Kaldrean, “Ay koloni yeniden yapılandırma projesinin bir sonraki aşamasına devam etmek için nadir metalde azalıyoruz. Ayrıca, nadir metal envanterimizi yeniden stoklamak için klana güvenemeyiz.” Dedi.
vaan sakince anlayışla başını salladı.
Ay kolonisini onarmak için kullanabilecekleri kurtarılabilir nadir metalden çıkmanın sadece bir zaman meselesi olduğunu biliyordu. Sonuçta, orijinal ay kolonisi yarı divine ila ilahi rütbe metalleriyle karşılaştırılabilir özel bir alaşımdan yapılmıştır.
Ay demir açısından zengin olsa bile, kalite ay kolonisi için kullanılamayacak kadar düşüktü. Böyle zayıf metal, ay kolonisinin yapısal bütünlüğünü tehlikeye atacaktır.
Devam eden ve gelecekteki projelerin büyüklüğü göz önüne alındığında, Pangea'nın talebi destekleyecek yeterli kaynağı olmayacaktı; Nadir metallerin miktarı ve kalitesi eksikti.
Devam eden inşaat projelerinin gecikmesini istemediyse, başka yerlerden nadir metallerin yeni mineral yataklarını güvence altına almak zorunda kaldılar.
Neyse ki, vaan söz konusu kaynakları nereden satın alacağını biliyordu.
Asteroit alanı, hayal edilemez miktarda nadir metal elde etmek için en belirgin yerdi.
Sonuçta, eski bir medeniyetin kalıntılarıydı. Sadece böyle bir yerde bol miktarda nadir metal olmakla kalmadı, aynı zamanda ay kolonisinde kullanılan aynı özel alaşımı da içeriyordu. Ancak, şu anda asteroit alanından kaynakları getirebilen tek kişi oydu.
Diğer seçenekleri bilinmeyen yeraltı bölgesinde nadir metal yatakları aramaktı. Neyse ki, vaan daha önceki süpürmesi sırasında birkaç nadir metal birikintisi buldu. vaan, “Bu duvarın sadece yedi kilometre arkasında büyük bir nadir metal cevher deposu var. Bunun yolu temizlemenize yardımcı olacağım, ancak kaynağı temin etmek için bir ekip organize etmek size kalmış.”
Kısa bir süre sonra elini toprak duvarına yerleştirdi ve içine mekansal güç enjekte etti.
Shing- !!
Bu anda, toprağlı duvarda sayısız koyu ışık ipliği, uçan metal teller gibi yanıp söndü, gizli nadir metal birikintisine doğru koşarken yollarındaki her şeyi kolayca dilimledi.

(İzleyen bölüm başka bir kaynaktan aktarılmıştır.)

-- ==== Sys2Proof/Machine/RxCal.lean ====
section
/-! DEFINITION. The converters' self-calibration and restore (spec/03, R116 to R122). -/

namespace Sys2Proof.Machine

/-! ### Factor registers (R120, R121) -/

/-- Factor register `w` of a unit: 0 to 39 the factors, 40 the conditions, 41 the check word. -/
def factAddr (u : RxUnit) (w : Nat) : Nat := rxBase u + 0x100 + 4 * w

/-- The writable bits of factor register `w`. -/
def factMask (w : Nat) : W := if w < 40 then 0xFFFF#32 else if w = 40 then 0x00FF03FF#32 else 0xFFFFFFFF#32

/-- A factor register is writable: its quadrant is POWERED_DOWN or IDLE and no calibration or restore runs. -/
def factOpen (u : RxUnit) (m : Mach) : Bool :=
  decide (quadState (rxQuad u) m ≤ 1) && !fon (QUAD_RX_CAL_STATUS.busy (rxQuad u)) m

/-- FACTOR_WRITE: refused with fact_err, or stored; it is applied by the next restore. -/
def factorWrite (u : RxUnit) (w : Nat) (v : W) (m : Mach) : Mach :=
  if factOpen u m then wr (factAddr u w) (v &&& factMask w) m else setEv (QUAD_RX_EVENTS.fact_err u) m
def execFactorWrite (u : RxUnit) (w : Fin 42) (v : W) (s : State) : Host.Outcome State Fault Refusal :=
  answer s (gate (factAddr u w) (factorWrite u w v) s.m)

/-- The 41 words that the check word covers, in address order. -/
def factWords (u : RxUnit) (m : Mach) : List W := (List.range 41).map fun w => rd (factAddr u w) m

/-- R120: the CRC-32 of the 41 words, each as four little-endian bytes. -/
def factCrc (u : RxUnit) (m : Mach) : W := crc32 ((factWords u m).flatMap fun v => leBytes 4 v.toNat)

/-- The factors held in the registers are applied to the converter. -/
def applyFacts (u : RxUnit) (m : Mach) : Mach :=
  setRx (rxKey u) { getRx (rxKey u) m with facts := (factWords u m).take 40 } m

/-! ### The calibration store (R122, R295, R447) -/

/-- Register values go to the calibration store through the journal; with no block for it, store_fail. During a migration the
write waits (R490); a newer store stays as it is (R491). -/
def storeRegs (as_ : List Nat) (m : Mach) : Mach :=
  if fon IMG_STATUS.migrating m then { m with img := { m.img with storeQ := m.img.storeQ ++ as_ } }
  else if nandOut m then setEv CAL_EVENTS.store_fail m
  else if !recOk 1 m then m
  else
    let c := m.nvm.cal.getD { fmt := fmtWrite 1 m, regs := [] }
    let new := as_.foldl (fun t a => tabPut (fun _ => 0#32) t a (rd a m)) c.regs
    { m with nvm := { m.nvm with cal := some { c with regs := new } } }

/-- R122: while save_nvm is 1 a completed set of factors is copied to the store. -/
def saveFacts (q : Nat) (m : Mach) : Mach :=
  if fon (QUAD_RX_CAL_CFG.save_nvm q) m then storeRegs ((unitsOf q).flatMap fun u => (List.range 42).map (factAddr u)) m else m

/-! ### Running (R116 to R120) -/

/-- A calibration (`restore` false) or a restore of quadrant `q` runs. -/
def calRuns (q : Nat) (restore : Bool) (m : Mach) : Mach :=
  setSelfcal q (!restore) (fsetB (QUAD_RX_CAL_STATUS.restoring q) restore (fset (QUAD_RX_CAL_STATUS.busy q) 1 m))

/-- A power-up goes on with this calibration. -/
def phaseCal (q : Nat) (p : QPhase) (m : Mach) : Mach :=
  match (getQ q m).phase with
  | .qpllLock => setPhase q p (getQ q m).target m
  | .restoring => setPhase q p (getQ q m).target m
  | _ => m

/-- A full self-calibration starts. -/
def startFull (q : Nat) (m : Mach) : Mach := phaseCal q .selfcal (calRuns q false m)

/-- A restore starts: with every check word right the factors are applied and verified; otherwise none is, fact_err is set in
each mismatching unit, and a full self-calibration runs (R119, R120). -/
def startRestore (q : Nat) (m : Mach) : Mach :=
  let bad := (unitsOf q).filter fun u => factCrc u m != rd (QUAD_RX_FACT_CHK u) m
  if bad.isEmpty then phaseCal q .restoring (calRuns q true (each (unitsOf q) applyFacts m))
  else startFull q (each bad (fun u s => setEv (QUAD_RX_EVENTS.fact_err u) s) m)

/-- The calibration of a power-up (R116, R119). -/
def startUpCal (q : Nat) (m : Mach) : Mach :=
  if fon (QUAD_RX_CAL_CFG.restore_on_up q) m then startRestore q m else startFull q m

/-- R288: a completed calibration or restore of the quadrant clears unc_hi. -/
def clearUncHi (q : Nat) (m : Mach) : Mach := each (unitsOf q) (fun u s => fset (QUAD_RX_STATUS.unc_hi u) 0 s) m

/-- The bits of QUAD_RX_CAL_STATUS of the quadrant's 18 units. -/
def setCalOk (q : Nat) (ok : BitVec 18) (m : Mach) : Mach :=
  fset (QUAD_RX_CAL_STATUS.obs_ok q) (ok.toNat / 65536) (fset (QUAD_RX_CAL_STATUS.path_ok q) (ok.toNat % 65536) m)

/-- The calibration or restore is over; a power-up that contained it is done. -/
def calOver (q : Nat) (restored : Bool) (m : Mach) : Mach :=
  let m1 := each (unitsOf q) (fun u s => fsetB (QUAD_RX_STATUS.restored u) restored (fset (QUAD_RX_STATUS.cal_valid u) 1 s))
    (setSelfcal q false (fset (QUAD_RX_CAL_STATUS.restoring q) 0 (fset (QUAD_RX_CAL_STATUS.busy q) 0 m)))
  let m2 := setEv (QUAD_RX_CAL_EVENTS.cal_done q) (clearUncHi q m1)
  match (getQ q m2).phase with
  | .selfcal => powerUpDone q m2
  | .restoring => powerUpDone q m2
  | _ => m2

/-- The conditions at a calibration: the quadrant's junction temperature in 0.25 °C (DESIGN CHOICE, assumption 95: the mean of its
sensors), and the last measured VDD_CORE code. -/
def calConditions (q : Nat) (m : Mach) : W :=
  BitVec.ofNat 32 (toBits 10 (Int.fdiv (quadTemp8 q m) 8) + 65536 * fget GCTL_AVS_STATUS.meas_code m)

/-- The factors that a calibration found for one unit, the conditions and the check word are written, and the factors applied
(R118). -/
def writeFacts (u : RxUnit) (c : UnitCal) (m : Mach) : Mach :=
  let m1 := each ((c.facts.take 40).zipIdx) (fun p s => wr (factAddr u p.2) (p.1 &&& factMask 0) s) m
  let m2 := wr (QUAD_RX_FACT_TEMP u) (calConditions (rxQuad u) m) m1
  applyFacts u (wr (QUAD_RX_FACT_CHK u) (factCrc u m2) m2)

/-- R118: a unit whose slice `s` is outside its trim range: cal_fail, and the slice is retired; the spare takes its position
at once (R126), or a failing spare is no spare any more. -/
def calBadSlice (u : RxUnit) (s : Nat) (m : Mach) : Mach :=
  let k := unitKind u
  let p := unitPool u
  let m1 := logRetired k s p 0 (dropSlice u s (setEv (QUAD_RX_CAL_EVENTS.cal_fail (rxQuad u)) m))
  match posOfSlice u s m1 with
  | some _ => sliceNow u s m1
  | none =>
    if sliceAt u 4 m1 = s then
      checkReserve k (refreshKind k (recordSlices u (fset (slicePos u 4) 7
        (setRemap (fun r => { r with bad := tabPut (fun _ => 0) r.bad (poolKey k p) (poolBad k p m1 + 1) }) m1))))
    else m1

/-- RX_SELFCAL_DONE: `res` gives the 16 paths, then the two observation receivers. -/
def selfcalDone (q : Nat) (res : List UnitCal) (m : Mach) : Mach :=
  if fon (QUAD_RX_CAL_STATUS.busy q) m && !fon (QUAD_RX_CAL_STATUS.restoring q) m then
    let us := (unitsOf q).zip res
    let ok := BitVec.ofNat 18 ((us.zipIdx.map fun p => if p.1.2.bad == 0#5 then 2 ^ p.2 else 0).sum)
    let m1 := calOver q false (setCalOk q ok (each us (fun p s => writeFacts p.1 p.2 s) m))
    let m2 := each us (fun p s => each ((List.range 5).filter fun b => p.2.bad.getLsbD b) (calBadSlice p.1) s) m1
    saveFacts q m2
  else m
def execRxSelfcalDone (q : Fin 4) (res : List UnitCal) (s : State) : Host.Outcome State Fault Refusal :=
  answerIf (unitCalsOk res) s (selfcalDone q res s.m)

/-- RESTORE_VERIFY_DONE: every unit verifies, or a full self-calibration of the whole quadrant follows (R119). The set that verifies
is copied to the store as a completed one (DESIGN CHOICE, assumption 93: R122 does not say whether it counts as one). -/
def restoreVerify (q : Nat) (ok : BitVec 18) (m : Mach) : Mach :=
  if fon (QUAD_RX_CAL_STATUS.busy q) m && fon (QUAD_RX_CAL_STATUS.restoring q) m then
    if ok = BitVec.allOnes 18 then saveFacts q (calOver q true (setCalOk q ok m))
    else startFull q (setEv (QUAD_RX_CAL_EVENTS.restore_fail q) m)
  else m
def execRestoreVerifyDone (q : Fin 4) (ok : BitVec 18) (s : State) : Host.Outcome State Fault Refusal :=
  answer s (restoreVerify q ok s.m)

/-! ### Commands (R117) -/

/-- FULL or RESTORE: only an IDLE quadrant in which nothing runs. -/
def rxCal (q : Nat) (restore : Bool) (m : Mach) : Mach :=
  if quadState q m = 1 ∧ fon (QUAD_RX_CAL_STATUS.busy q) m = false then
    if restore then startRestore q m else startFull q m
  else setEv (QUAD_RX_CAL_EVENTS.cal_refused q) m
def execRxCalFull (q : Fin 4) (s : State) : Host.Outcome State Fault Refusal :=
  answer s (gate (QUAD_RX_CAL_CMD q) (rxCal q false) s.m)
def execRxCalRestore (q : Fin 4) (s : State) : Host.Outcome State Fault Refusal :=
  answer s (gate (QUAD_RX_CAL_CMD q) (rxCal q true) s.m)

/-- A write of QUAD_RX_CAL_CMD. -/
def rxCalCmd (q : Nat) (v : W) (m : Mach) : Mach :=
  if wfld v 16 16 ≠ 0x5C1A then setEv (QUAD_RX_CAL_EVENTS.cal_refused q) m
  else match wfld v 0 2 with
    | 0 => m
    | 1 => rxCal q false m
    | 2 => rxCal q true m
    | _ => setEv (QUAD_RX_CAL_EVENTS.cal_refused q) m
def execRxCalCmdInvalid (q : Fin 4) (v : W) (s : State) : Host.Outcome State Fault Refusal :=
  answer s (gate (QUAD_RX_CAL_CMD q) (rxCalCmd q v) s.m)

end Sys2Proof.Machine
end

Sadece anlar içinde, toprak duvarın büyük katmanları, tuğlalar gibi kayaların döşenmelerini ince kesecek şekilde anında indirgenmiştir.
Kısa bir süre sonra, hepsi altında büyük bir mekansal portala battılar ve vaan'ın cennetin yıpranma alanına kayboldu ve yedi kilometre boyunca uzanan açık bir alanın geride kaldı. Kaldrean, vaan'ın üç yetişkin ejderhanın sıkışık hissetmeden yan yana girmesi için yeterince geniş olan nadir metal birikintisine giden yolu temizlediği rahat bir şekilde tanık oldu.
Feat'in kendisi aşkın sıralı kırmızı bir ejderha için dikkate değer bir şey değildi, ancak gündelik yürütme, gücün yetenekli kontrolü bir sanat eseri gibiydi; ilham vericiydi
gözlemlemek.
“Git madencilik ekibini şimdi organize et,” diye sordu vaan, “Size daha sonra bölgedeki diğer nadir metal yatakları için bir yer listesi vereceğim.”
“Evet, Yüce Lider!” Kaldrean çok cevapladı.
Kaldrean'ın yeni ay kolonisindeki ejderha grubundan madencileri işe almak için ayrıldıktan sonra vaan
soruşturmasına devam etmek için yeni yola girdi.
Daha yumuşak toprak alanını incelerse bir şeyler öğrenebilir.